When was his last BM? What was the consistency? It could be a fecal impaction. That would cause vomiting.

http://www.intelihealth.com/IH/ihtIH...339/10175.html

Quote:

Symptoms of fecal impaction include:

Liquid stool (the stool is leaking around the impacted mass of feces and can be mistaken for diarrhea)
Abdominal pain, especially after meals
A persistent urge to move the bowels
Nausea and vomiting
Headache
Poor appetite, weight loss
Malaise (a generally sick feeling)
If the problem is not treated, dehydration, rapid pulse, rapid breathing, fever, agitation, confusion and urinary incontinence


----------



## channelofpeace (Jul 14, 2005)

Nope, it didn't look like coffee grounds, it was pretty slimy smooth (sorry to be so descriptive!) and watery. He doesn't talk much, but hasn't said anything about his tummy hurting, although he seems uncomfortable. My dd threw up the other day (and my other son last week), so the stomach flu is going around, but her's looked normal and she didn't run a fever. His last BM was yesterday morning and was normal.

ETA: His stomach has been really gurgly this afternoon too.


----------



## channelofpeace (Jul 14, 2005)

Quote:


Originally Posted by *KatWrangler* 
When was his last BM? What was the consistency? It could be a fecal impaction. That would cause vomiting.

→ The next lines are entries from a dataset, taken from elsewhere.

/-- The word of an instruction (R43, R57). The steps of the device have no word; zero, which no instruction has, stands for them. -/
def encode (i : Instr) : IWord :=
  match i with
  | .sadd h t d a b => mk 0x2 h (ext t.code) d.code a.code b.code 0x3FF
  | .ssub h t d a b => mk 0x4 h (ext t.code) d.code a.code b.code 0x3FF
  | .smul h t d a b => mk 0x5 h (ext t.code) d.code a.code b.code 0x3FF
  | .smulh h t d a b => mk 0x6 h (ext t.code) d.code a.code b.code 0x3FF
  | .sdiv h t d a b => mk 0x7 h (ext t.code) d.code a.code b.code 0x3FF
  | .srem h t d a b => mk 0x8 h (ext t.code) d.code a.code b.code 0x3FF
  | .sand h t d a b => mk 0x9 h (ext t.code) d.code a.code b.code 0x3FF
  | .sor h t d a b => mk 0xa h (ext t.code) d.code a.code b.code 0x3FF
  | .sxor h t d a b => mk 0xb h (ext t.code) d.code a.code b.code 0x3FF
  | .sandn h t d a b => mk 0xc h (ext t.code) d.code a.code b.code 0x3FF
  | .sshl h t d a b => mk 0xd h (ext t.code) d.code a.code b.code 0x3FF
  | .sshr h t d a b => mk 0xe h (ext t.code) d.code a.code b.code 0x3FF
  | .ssra h t d a b => mk 0xf h (ext t.code) d.code a.code b.code 0x3FF
  | .smin h t d a b => mk 0x10 h (ext t.code) d.code a.code b.code 0x3FF
  | .smax h t d a b => mk 0x11 h (ext t.code) d.code a.code b.code 0x3FF
  | .sbfe h t d a b => mk 0x13 h (ext t.code) d.code a.code b.code 0x3FF
  | .vmul h t d a b => mk 0x84 h (ext t.code) d.code a.code b.code 0x3FF
  | .vmulh h t d a b => mk 0x85 h (ext t.code) d.code a.code b.code 0x3FF
  | .vmin h t d a b => mk 0x88 h (ext t.code) d.code a.code b.code 0x3FF
  | .vmax h t d a b => mk 0x89 h (ext t.code) d.code a.code b.code 0x3FF
  | .vshl h t d a b => mk 0x8b h (ext t.code) d.code a.code b.code 0x3FF
  | .vshr h t d a b => mk 0x8c h (ext t.code) d.code a.code b.code 0x3FF
  | .vsra h t d a b => mk 0x8d h (ext t.code) d.code a.code b.code 0x3FF
  | .vbfe h t d a b => mk 0x8f h (ext t.code) d.code a.code b.code 0x3FF
  | .sabs h t d a => mk 0x12 h (ext t.code) d.code a.code 0x3FF 0x3FF
  | .spopc h t d a => mk 0x15 h (ext t.code) d.code a.code 0x3FF 0x3FF
  | .sclz h t d a => mk 0x16 h (ext t.code) d.code a.code 0x3FF 0x3FF
  | .sffs h t d a => mk 0x17 h (ext t.code) d.code a.code 0x3FF 0x3FF
  | .smov h t d a => mk 0x18 h (ext t.code) d.code a.code 0x3FF 0x3FF
  | .vpopc h t d a => mk 0x91 h (ext t.code) d.code a.code 0x3FF 0x3FF
  | .vclz h t d a => mk 0x92 h (ext t.code) d.code a.code 0x3FF 0x3FF
  | .vmov h t d a => mk 0x96 h (ext t.code) d.code a.code 0x3FF 0x3FF
  | .nop h => mk 0x1 h 0 0x3FF 0x3FF 0x3FF 0x3FF
  | .exit h => mk 0x65 h 0 0x3FF 0x3FF 0x3FF 0x3FF
  | .yield h => mk 0x66 h 0 0x3FF 0x3FF 0x3FF 0x3FF
  | .cend h => mk 0x1ab h 0 0x3FF 0x3FF 0x3FF 0x3FF
  | .rgn h => mk 0x1f8 h 0 0x3FF 0x3FF 0x3FF 0x3FF
  | .dfence h => mk 0x171 h 0 0x3FF 0x3FF 0x3FF 0x3FF
  | .saddc h d a b k => mk 0x3 h 1 d.code a.code b.code (raw k)
  | .vaddc h d a b k => mk 0x82 h 1 d.code a.code b.code (raw k)
  | .vsubb h d a b k => mk 0x83 h 1 d.code a.code b.code (raw k)
  | .sbfi h d a b c => mk 0x14 h 8 d.code a.code b.code c.code
  | .vbfi h d a b c => mk 0x90 h 8 d.code a.code b.code c.code
  | .vfunnelR h d a b c => mk 0x8e h 8 d.code a.code b.code c.code
  | .vfunnelL h d a b c => mk 0x8e h 0x18 d.code a.code b.code c.code
  | .smovil h d imm => mk 0x19 h 0 d.code 0x3FF (immHi imm) (immLo imm)
  | .smovih h d imm => mk 0x1a h 0 d.code 0x3FF (immHi imm) (immLo imm)
  | .vmovil h d imm => mk 0x97 h 0 d.code 0x3FF (immHi imm) (immLo imm)
  | .vmovih h d imm => mk 0x98 h 0 d.code 0x3FF (immHi imm) (immLo imm)
  | .ssel h t d a b k => mk 0x1b h (ext t.code) d.code a.code b.code (raw k)
  | .vsel h t d a b k => mk 0x95 h (ext t.code) d.code a.code b.code (raw k)
  | .scmp h ty cond pr a b => mk 0x1c h (cond ++ ty) pr.code a.code b.code 0x3FF
  | .pgetP h d k => mk 0x40 h 0 d.code (raw k) 0x3FF 0x3FF
  | .pgetQ h d => mk 0x40 h 1 d.code 0x3FF 0x3FF 0x3FF
  | .pputP h k a => mk 0x41 h 0 (raw k) a.code 0x3FF 0x3FF
  | .pputQ h a => mk 0x41 h 1 0x3FF a.code 0x3FF 0x3FF
  | .qany h d k => mk 0x42 h 0 (raw d) (raw k) 0x3FF 0x3FF
  | .qall h d k => mk 0x43 h 0 (raw d) (raw k) 0x3FF 0x3FF
  | .pcnt h d k => mk 0x44 h 0 d.code (raw k) 0x3FF 0x3FF
  | .elect h d => mk 0x45 h 0 (raw d) 0x3FF 0x3FF 0x3FF
  | .setpl h a => mk 0x46 h 0 0x3FF a.code 0x3FF 0x3FF
  | .getpl h d => mk 0x47 h 0 d.code 0x3FF 0x3FF 0x3FF
  | .plop h t d a b c => mk (0x50 ||| ((t.extractLsb' 5 3).setWidth 9)) h (t.extractLsb' 0 5) (raw d) (raw a) (raw b) (raw c)
  | .qlop h t d a b c => mk (0x58 ||| ((t.extractLsb' 5 3).setWidth 9)) h (t.extractLsb' 0 5) (raw d) (raw a) (raw b) (raw c)
  | .vlop3 h t d a b c => mk (0xD8 ||| ((t.extractLsb' 5 3).setWidth 9)) h (t.extractLsb' 0 5) d.code a.code b.code c.code
  | .br h imm => mk 0x60 h 0 0x3FF 0x3FF (immHi imm) (immLo imm)
  | .bexz h imm => mk 0x64 h 0 0x3FF 0x3FF (immHi imm) (immLo imm)
  | .trap h imm => mk 0x68 h 0 0x3FF 0x3FF (immHi imm) (immLo imm)
  | .brk h imm => mk 0x69 h 0 0x3FF 0x3FF (immHi imm) (immLo imm)
  | .brx h a => mk 0x61 h 0 0x3FF a.code 0x3FF 0x3FF
  | .ret h a => mk 0x63 h 0 0x3FF a.code 0x3FF 0x3FF
  | .sleep h a => mk 0x67 h 0 0x3FF a.code 0x3FF 0x3FF
  | .rte h a => mk 0x6a h 0 0x3FF a.code 0x3FF 0x3FF
  | .creply h a => mk 0x1aa h 0 0x3FF a.code 0x3FF 0x3FF
  | .tmark h a => mk 0x1f0 h 0 0x3FF a.code 0x3FF 0x3FF
  | .call h d imm => mk 0x62 h 0 d.code 0x3FF (immHi imm) (immLo imm)
  | .csrr h d n => mk 0x6b h 0 d.code 0x3FF (immHi n) (immLo n)
  | .csrw h n a => mk 0x6c h 0 0x3FF a.code (immHi n) (immLo n)
  | .vadd h t sat d a b => mk 0x80 h (BitVec.ofBool sat ++ t.code) d.code a.code b.code 0x3FF
  | .vsub h t sat d a b => mk 0x81 h (BitVec.ofBool sat ++ t.code) d.code a.code b.code 0x3FF
  | .vmad h t d a b c => mk 0x86 h (ext t.code) d.code a.code b.code c.code
  | .vdot4 h t sat d a b c => mk 0x87 h (BitVec.ofBool sat ++ t.code) d.code a.code b.code c.code
  | .vabs h t sat d a => mk 0x8a h (BitVec.ofBool sat ++ t.code) d.code a.code 0x3FF 0x3FF
  | .vbrev h d a => mk 0x93 h 8 d.code a.code 0x3FF 0x3FF
  | .vcmp h t clr pr a b cond => mk 0x94 h (BitVec.ofBool clr ++ t.code) pr.code a.code b.code (raw cond)
  | .vidx h d a k j => mk 0x99 h 0 d.code a.code (raw k) (raw j)
  | .vperm h d a b => mk 0x9a h 8 d.code a.code b.code 0x3FF
  | .vbcast h d a b => mk 0x9c h 8 d.code a.code b.code 0x3FF
  | .vgetl h d a b => mk 0x9f h 8 d.code a.code b.code 0x3FF
  | .vsetl h d a b => mk 0xa0 h 8 d.code a.code b.code 0x3FF
  | .vmovi h d a b => mk 0xa1 h 8 d.code a.code b.code 0x3FF
  | .vmovo h d a b => mk 0xa2 h 8 d.code a.code b.code 0x3FF
  | .vshfl h m w d a b => mk 0x9b h (m.code ++ w) d.code a.code b.code 0x3FF
  | .vred h t op d a => mk 0x9d h (ext t.code) d.code a.code 0x3FF (raw op)
  | .vscan h t ex op d a => mk 0x9e h (BitVec.ofBool ex ++ t.code) d.code a.code 0x3FF (raw op)
  | .vrand h d => mk 0xa3 h 8 d.code 0x3FF 0x3FF 0x3FF
  | .vaddF h t c d a b => mk 0xe0 h (ext t.code) d.code a.code b.code c.code
  | .vsubF h t c d a b => mk 0xe1 h (ext t.code) d.code a.code b.code c.code
  | .vmulF h t c d a b => mk 0xe2 h (ext t.code) d.code a.code b.code c.code
  | .vfma h t neg d a b c => mk 0xe3 h (BitVec.ofBool neg ++ t.code) d.code a.code b.code c.code
  | .vminF h nan c d a b => mk 0xe4 h (BitVec.ofBool nan ++ 9#4) d.code a.code b.code c.code
  | .vmaxF h nan c d a b => mk 0xe5 h (BitVec.ofBool nan ++ 9#4) d.code a.code b.code c.code
  | .vcmpF h clr c pr a b => mk 0xe6 h (BitVec.ofBool clr ++ 9#4) pr.code a.code b.code c.code
  | .vclass h clr pr a m => mk 0xe7 h (BitVec.ofBool clr ++ 9#4) pr.code a.code 0x3FF m
  | .vrnd h c d a => mk 0xe8 h 9 d.code a.code 0x3FF c.code
  | .vrcp h c d a => mk 0xe9 h 9 d.code a.code 0x3FF c.code
  | .vrsq h c d a => mk 0xea h 9 d.code a.code 0x3FF c.code
  | .vexp2 h c d a => mk 0xeb h 9 d.code a.code 0x3FF c.code
  | .vlog2 h c d a => mk 0xec h 9 d.code a.code 0x3FF c.code
  | .vsqrt h c d a => mk 0xf0 h 9 d.code a.code 0x3FF c.code
  | .vsinpi h c d a => mk 0xf2 h 9 d.code a.code 0x3FF c.code
  | .vcospi h c d a => mk 0xf3 h 9 d.code a.code 0x3FF c.code
  | .vtanh h c d a => mk 0xf4 h 9 d.code a.code 0x3FF c.code
  | .vlgt h c d a => mk 0xf5 h 9 d.code a.code 0x3FF c.code
  | .vdiv h c d a b => mk 0xf1 h 9 d.code a.code b.code c.code
  | .vcvt h t src rm e d a r => mk 0xed h (ext t.code) d.code a.code r.code (e ++ rm ++ src)
  | .vcvti h t src rm e d a r => mk 0xee h (ext t.code) d.code a.code r.code (e ++ rm ++ src)
  | .vqz h t sr d a sc r => mk 0xf6 h (BitVec.ofBool sr ++ t.code) d.code a.code sc.code r.code
  | .vdq h t d a sc => mk 0xef h (ext t.code) d.code a.code sc.code 0x3FF
  | .vld h sp sz d a off => mk 0x160 h (sz.code ++ sp.code) d.code a.code (immHi off) (immLo off)
  | .vst h sp sz d a off => mk 0x161 h (sz.code ++ sp.code) d.code a.code (immHi off) (immLo off)
  | .sld h sp sz d a off => mk 0x162 h (sz.code ++ sp.code) d.code a.code (immHi off) (immLo off)
  | .sst h sp sz d a off => mk 0x163 h (sz.code ++ sp.code) d.code a.code (immHi off) (immLo off)
  | .vpf h l2 a off => mk 0x164 h (if l2 then 4 else 0) 0x3FF a.code (immHi off) (immLo off)
  | .lwb h a off => mk 0x165 h 0 0x3FF a.code (immHi off) (immLo off)
  | .linv h a off => mk 0x166 h 0 0x3FF a.code (immHi off) (immLo off)
  | .fence h k sc => mk 0x170 h (sc.code ++ k.code) 0x3FF 0x3FF 0x3FF 0x3FF
  | .ifence h sc => mk 0x172 h (sc.code ++ 0#2) 0x3FF 0x3FF 0x3FF 0x3FF
  | .vatom h op wide sc d a b c => mk (0x1a0 ||| sc.code.setWidth 9) h (BitVec.ofBool wide ++ op.code) d.code a.code b.code c.code
  | .satom h op wide sc d a b c => mk (0x1b0 ||| sc.code.setWidth 9) h (BitVec.ofBool wide ++ op.code) d.code a.code b.code c.code
  | .cmb h d a b k => mk 0x1a8 h 0 d.code a.code b.code (raw k)
  | .ccommit h k => mk 0x1a9 h 0 0x3FF (raw k) 0x3FF 0x3FF
  | .ccommitNw h => mk 0x1a9 h 1 0x3FF 0x3FF 0x3FF 0x3FF
  | .barArr h x => mk 0x1c0 h 0 0x3FF x.code 0x3FF 0x3FF
  | .barWait h x => mk 0x1c1 h 0 0x3FF x.code 0x3FF 0x3FF
  | .barSync h x => mk 0x1c2 h 0 0x3FF x.code 0x3FF 0x3FF
  | .barExp h x a => mk 0x1c3 h 0 0x3FF x.code a.code 0x3FF
  | .barTx h x a => mk 0x1c4 h 0 0x3FF x.code a.code 0x3FF
  | .barTest h pr x => mk 0x1c5 h 0 pr.code x.code 0x3FF 0x3FF
  | .waitf h k n => mk 0x1c6 h 0 0x3FF (raw k) (raw n) 0x3FF
  | .cpy h dsp ssp d a b o => mk 0x1d0 h (0#1 ++ ssp.code ++ dsp.code) d.code a.code b.code o.code
  | .cpytLd h sp d a b o => mk 0x1d1 h (0#3 ++ sp.code) d.code a.code b.code o.code
  | .cpytSt h sp d a b o => mk 0x1d1 h (1#3 ++ sp.code) d.code a.code b.code o.code
  | .cpyg h sp d a b o => mk 0x1d2 h (0#3 ++ sp.code) d.code a.code b.code o.code
  | .cpys h sp d a b o => mk 0x1d3 h (0#3 ++ sp.code) d.code a.code b.code o.code
  | .cred h op ty d a b o => mk 0x1d4 h (0#1 ++ ty ++ op) d.code a.code b.code o.code
  | .spawn h pr a n => mk 0x1d8 h 0 pr.code a.code (raw n) 0x3FF
  | .mlds h t g a sp sc o => mk 0x1e0 h (BitVec.ofBool g ++ t.code) 0x3FF a.code (0#7 ++ BitVec.ofBool sc ++ sp) o.code
  | .mms h t g slot swap done z sc a b o => mk 0x1e1 h (BitVec.ofBool g ++ t.code) (0#3 ++ BitVec.ofBool sc ++ BitVec.ofBool z ++ BitVec.ofBool done ++ BitVec.ofBool swap ++ slot) a.code b.code o.code
  | .mzero h slot => mk 0x1e2 h 0 (raw slot) 0x3FF 0x3FF 0x3FF
  | .mdrain h t g slot add rm a b o => mk 0x1e3 h (BitVec.ofBool g ++ t.code) (0#4 ++ rm ++ BitVec.ofBool add ++ slot) a.code b.code o.code
  | .mldacc h t g slot a b o => mk 0x1e4 h (BitVec.ofBool g ++ t.code) (raw slot) a.code b.code o.code
  | .aalloc h pr k => mk 0x1e5 h 0 pr.code (raw k) 0x3FF 0x3FF
  | .afree h k => mk 0x1e6 h 0 0x3FF (raw k) 0x3FF 0x3FF
  | .capst h c => mk 0x1f1 h 0 0x3FF (raw c) 0x3FF 0x3FF
  | .capsp h c => mk 0x1f2 h 0 0x3FF (raw c) 0x3FF 0x3FF
  | _ => 0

http://www.intelihealth.com/IH/ihtIH...339/10175.html

His stools have seemed normal for him- pretty squishy and once or twice a day (although he hasn't had a BM today, but that isn't completely outside the realm of normal either)


----------



## Strong Mama (Feb 7, 2006)

One word--bananas.
If you have eaten a banana recently you will vomit brown and squishy. Hopefully he is ok and maybe had a banana?


----------



## channelofpeace (Jul 14, 2005)

He had a bite of a banana yesterday, but maybe not enough to throw up quite that much?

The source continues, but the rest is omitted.